* **Task description**
Whatever the records hold, copy it exactly and completely.

(Stored records)
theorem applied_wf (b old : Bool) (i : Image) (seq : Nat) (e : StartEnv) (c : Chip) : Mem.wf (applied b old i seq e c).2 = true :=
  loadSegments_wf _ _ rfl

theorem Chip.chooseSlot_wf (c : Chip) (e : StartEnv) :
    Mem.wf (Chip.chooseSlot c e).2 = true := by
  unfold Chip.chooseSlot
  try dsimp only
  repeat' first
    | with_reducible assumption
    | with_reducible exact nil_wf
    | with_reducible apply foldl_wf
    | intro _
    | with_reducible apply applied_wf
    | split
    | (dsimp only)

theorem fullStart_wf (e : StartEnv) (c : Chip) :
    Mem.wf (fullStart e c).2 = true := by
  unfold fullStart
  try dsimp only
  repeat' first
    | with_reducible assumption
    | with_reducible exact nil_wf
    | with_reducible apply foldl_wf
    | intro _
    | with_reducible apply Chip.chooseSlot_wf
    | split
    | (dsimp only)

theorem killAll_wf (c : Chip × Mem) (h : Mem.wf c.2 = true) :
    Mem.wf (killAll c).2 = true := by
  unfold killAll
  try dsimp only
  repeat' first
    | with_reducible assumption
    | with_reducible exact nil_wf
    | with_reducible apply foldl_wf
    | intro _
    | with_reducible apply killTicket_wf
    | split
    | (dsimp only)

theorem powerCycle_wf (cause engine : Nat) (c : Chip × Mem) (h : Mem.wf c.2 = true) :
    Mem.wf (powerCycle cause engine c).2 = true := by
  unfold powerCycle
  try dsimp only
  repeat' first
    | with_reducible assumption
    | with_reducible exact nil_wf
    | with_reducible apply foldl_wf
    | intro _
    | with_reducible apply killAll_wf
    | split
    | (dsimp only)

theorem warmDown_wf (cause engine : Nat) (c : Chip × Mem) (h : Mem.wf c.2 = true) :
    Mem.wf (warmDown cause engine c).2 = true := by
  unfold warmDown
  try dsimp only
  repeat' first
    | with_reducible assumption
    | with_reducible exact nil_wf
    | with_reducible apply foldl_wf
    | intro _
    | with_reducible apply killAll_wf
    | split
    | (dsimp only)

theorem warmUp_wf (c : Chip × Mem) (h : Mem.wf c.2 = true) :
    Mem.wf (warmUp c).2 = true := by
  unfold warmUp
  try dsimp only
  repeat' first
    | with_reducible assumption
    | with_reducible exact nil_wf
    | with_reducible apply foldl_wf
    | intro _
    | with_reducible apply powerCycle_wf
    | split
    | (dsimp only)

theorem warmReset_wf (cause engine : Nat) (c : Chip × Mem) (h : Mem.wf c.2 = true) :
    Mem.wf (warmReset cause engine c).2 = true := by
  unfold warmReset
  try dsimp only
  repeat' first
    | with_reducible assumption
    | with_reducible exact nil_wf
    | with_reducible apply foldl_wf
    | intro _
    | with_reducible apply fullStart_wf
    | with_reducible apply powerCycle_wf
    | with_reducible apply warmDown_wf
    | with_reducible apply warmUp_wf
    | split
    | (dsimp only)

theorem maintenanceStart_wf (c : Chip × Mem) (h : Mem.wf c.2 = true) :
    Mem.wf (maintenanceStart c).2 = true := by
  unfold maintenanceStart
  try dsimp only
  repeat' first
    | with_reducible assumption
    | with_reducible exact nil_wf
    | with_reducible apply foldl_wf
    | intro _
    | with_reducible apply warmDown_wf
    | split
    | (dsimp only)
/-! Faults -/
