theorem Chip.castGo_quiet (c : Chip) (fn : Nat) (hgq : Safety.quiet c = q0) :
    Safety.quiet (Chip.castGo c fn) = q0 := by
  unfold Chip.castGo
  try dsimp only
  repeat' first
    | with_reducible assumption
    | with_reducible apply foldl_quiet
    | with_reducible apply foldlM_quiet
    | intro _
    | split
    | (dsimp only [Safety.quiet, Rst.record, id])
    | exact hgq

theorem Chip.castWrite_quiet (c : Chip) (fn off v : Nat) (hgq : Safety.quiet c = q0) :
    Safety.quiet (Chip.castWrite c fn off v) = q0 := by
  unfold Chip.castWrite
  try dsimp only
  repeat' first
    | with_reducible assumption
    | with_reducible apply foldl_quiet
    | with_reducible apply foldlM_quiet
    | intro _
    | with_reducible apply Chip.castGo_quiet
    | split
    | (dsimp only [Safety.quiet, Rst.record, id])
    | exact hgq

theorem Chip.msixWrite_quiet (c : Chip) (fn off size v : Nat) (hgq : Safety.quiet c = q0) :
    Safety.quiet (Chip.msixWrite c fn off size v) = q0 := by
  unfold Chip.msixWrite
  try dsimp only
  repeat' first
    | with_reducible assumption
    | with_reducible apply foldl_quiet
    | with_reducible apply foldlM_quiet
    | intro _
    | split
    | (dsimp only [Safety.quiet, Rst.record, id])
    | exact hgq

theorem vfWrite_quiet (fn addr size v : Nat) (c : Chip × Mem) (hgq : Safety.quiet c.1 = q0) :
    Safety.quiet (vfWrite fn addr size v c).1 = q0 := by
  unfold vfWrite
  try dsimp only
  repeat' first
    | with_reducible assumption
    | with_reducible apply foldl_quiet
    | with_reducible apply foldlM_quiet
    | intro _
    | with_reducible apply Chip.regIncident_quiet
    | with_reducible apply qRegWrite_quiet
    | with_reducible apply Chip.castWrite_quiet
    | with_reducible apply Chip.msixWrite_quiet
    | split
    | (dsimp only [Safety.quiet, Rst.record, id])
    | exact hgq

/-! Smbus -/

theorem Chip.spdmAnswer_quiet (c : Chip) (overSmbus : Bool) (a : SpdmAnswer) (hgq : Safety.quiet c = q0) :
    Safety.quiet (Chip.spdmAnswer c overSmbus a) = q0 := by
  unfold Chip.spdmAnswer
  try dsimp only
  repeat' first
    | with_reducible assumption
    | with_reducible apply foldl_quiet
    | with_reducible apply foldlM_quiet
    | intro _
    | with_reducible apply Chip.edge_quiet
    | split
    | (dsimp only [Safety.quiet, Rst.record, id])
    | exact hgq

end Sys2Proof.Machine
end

* **Output of the exercise**
theorem applied_wf (b old : Bool) (i : Image) (seq : Nat) (e : StartEnv) (c : Chip) : Mem.wf (applied b old i seq e c).2 = true :=
  loadSegments_wf _ _ rfl

theorem Chip.chooseSlot_wf (c : Chip) (e : StartEnv) :
    Mem.wf (Chip.chooseSlot c e).2 = true := by
  unfold Chip.chooseSlot
  try dsimp only
  repeat' first
    | with_reducible assumption
    | with_reducible exact nil_wf
    | with_reducible apply foldl_wf
    | intro _
    | with_reducible apply applied_wf
    | split
    | (dsimp only)

theorem fullStart_wf (e : StartEnv) (c : Chip) :
    Mem.wf (fullStart e c).2 = true := by
  unfold fullStart
  try dsimp only
  repeat' first
    | with_reducible assumption
    | with_reducible exact nil_wf
    | with_reducible apply foldl_wf
    | intro _
    | with_reducible apply Chip.chooseSlot_wf
    | split
    | (dsimp only)

theorem killAll_wf (c : Chip × Mem) (h : Mem.wf c.2 = true) :
    Mem.wf (killAll c).2 = true := by
  unfold killAll
  try dsimp only
  repeat' first
    | with_reducible assumption
    | with_reducible exact nil_wf
    | with_reducible apply foldl_wf
    | intro _
    | with_reducible apply killTicket_wf
    | split
    | (dsimp only)

theorem powerCycle_wf (cause engine : Nat) (c : Chip × Mem) (h : Mem.wf c.2 = true) :
    Mem.wf (powerCycle cause engine c).2 = true := by
  unfold powerCycle
  try dsimp only
  repeat' first
    | with_reducible assumption
    | with_reducible exact nil_wf
    | with_reducible apply foldl_wf
    | intro _
    | with_reducible apply killAll_wf
    | split
    | (dsimp only)

theorem warmDown_wf (cause engine : Nat) (c : Chip × Mem) (h : Mem.wf c.2 = true) :
    Mem.wf (warmDown cause engine c).2 = true := by
  unfold warmDown
  try dsimp only
  repeat' first
    | with_reducible assumption
    | with_reducible exact nil_wf
    | with_reducible apply foldl_wf
    | intro _
    | with_reducible apply killAll_wf
    | split
    | (dsimp only)

theorem warmUp_wf (c : Chip × Mem) (h : Mem.wf c.2 = true) :
    Mem.wf (warmUp c).2 = true := by
  unfold warmUp
  try dsimp only
  repeat' first
    | with_reducible assumption
    | with_reducible exact nil_wf
    | with_reducible apply foldl_wf
    | intro _
    | with_reducible apply powerCycle_wf
    | split
    | (dsimp only)

theorem warmReset_wf (cause engine : Nat) (c : Chip × Mem) (h : Mem.wf c.2 = true) :
    Mem.wf (warmReset cause engine c).2 = true := by
  unfold warmReset
  try dsimp only
  repeat' first
    | with_reducible assumption
    | with_reducible exact nil_wf
    | with_reducible apply foldl_wf
    | intro _
    | with_reducible apply fullStart_wf
    | with_reducible apply powerCycle_wf
    | with_reducible apply warmDown_wf
    | with_reducible apply warmUp_wf
    | split
    | (dsimp only)

theorem maintenanceStart_wf (c : Chip × Mem) (h : Mem.wf c.2 = true) :
    Mem.wf (maintenanceStart c).2 = true := by
  unfold maintenanceStart
  try dsimp only
  repeat' first
    | with_reducible assumption
    | with_reducible exact nil_wf
    | with_reducible apply foldl_wf
    | intro _
    | with_reducible apply warmDown_wf
    | split
    | (dsimp only)
/-! Faults -/
theorem Chip.castGo_quiet (c : Chip) (fn : Nat) (hgq : Safety.quiet c = q0) :
    Safety.quiet (Chip.castGo c fn) = q0 := by
  unfold Chip.castGo
  try dsimp only
  repeat' first
    | with_reducible assumption
    | with_reducible apply foldl_quiet
    | with_reducible apply foldlM_quiet
    | intro _
    | split
    | (dsimp only [Safety.quiet, Rst.record, id])
    | exact hgq

theorem Chip.castWrite_quiet (c : Chip) (fn off v : Nat) (hgq : Safety.quiet c = q0) :
    Safety.quiet (Chip.castWrite c fn off v) = q0 := by
  unfold Chip.castWrite
  try dsimp only
  repeat' first
    | with_reducible assumption
    | with_reducible apply foldl_quiet
    | with_reducible apply foldlM_quiet
    | intro _
    | with_reducible apply Chip.castGo_quiet
    | split
    | (dsimp only [Safety.quiet, Rst.record, id])
    | exact hgq

theorem Chip.msixWrite_quiet (c : Chip) (fn off size v : Nat) (hgq : Safety.quiet c = q0) :
    Safety.quiet (Chip.msixWrite c fn off size v) = q0 := by
  unfold Chip.msixWrite
  try dsimp only
  repeat' first
    | with_reducible assumption
    | with_reducible apply foldl_quiet
    | with_reducible apply foldlM_quiet
    | intro _
    | split
    | (dsimp only [Safety.quiet, Rst.record, id])
    | exact hgq

theorem vfWrite_quiet (fn addr size v : Nat) (c : Chip × Mem) (hgq : Safety.quiet c.1 = q0) :
    Safety.quiet (vfWrite fn addr size v c).1 = q0 := by
  unfold vfWrite
  try dsimp only
  repeat' first
    | with_reducible assumption
    | with_reducible apply foldl_quiet
    | with_reducible apply foldlM_quiet
    | intro _
    | with_reducible apply Chip.regIncident_quiet
    | with_reducible apply qRegWrite_quiet
    | with_reducible apply Chip.castWrite_quiet
    | with_reducible apply Chip.msixWrite_quiet
    | split
    | (dsimp only [Safety.quiet, Rst.record, id])
    | exact hgq

/-! Smbus -/

theorem Chip.spdmAnswer_quiet (c : Chip) (overSmbus : Bool) (a : SpdmAnswer) (hgq : Safety.quiet c = q0) :
    Safety.quiet (Chip.spdmAnswer c overSmbus a) = q0 := by
  unfold Chip.spdmAnswer
  try dsimp only
  repeat' first
    | with_reducible assumption
    | with_reducible apply foldl_quiet
    | with_reducible apply foldlM_quiet
    | intro _
    | with_reducible apply Chip.edge_quiet
    | split
    | (dsimp only [Safety.quiet, Rst.record, id])
    | exact hgq

end Sys2Proof.Machine
end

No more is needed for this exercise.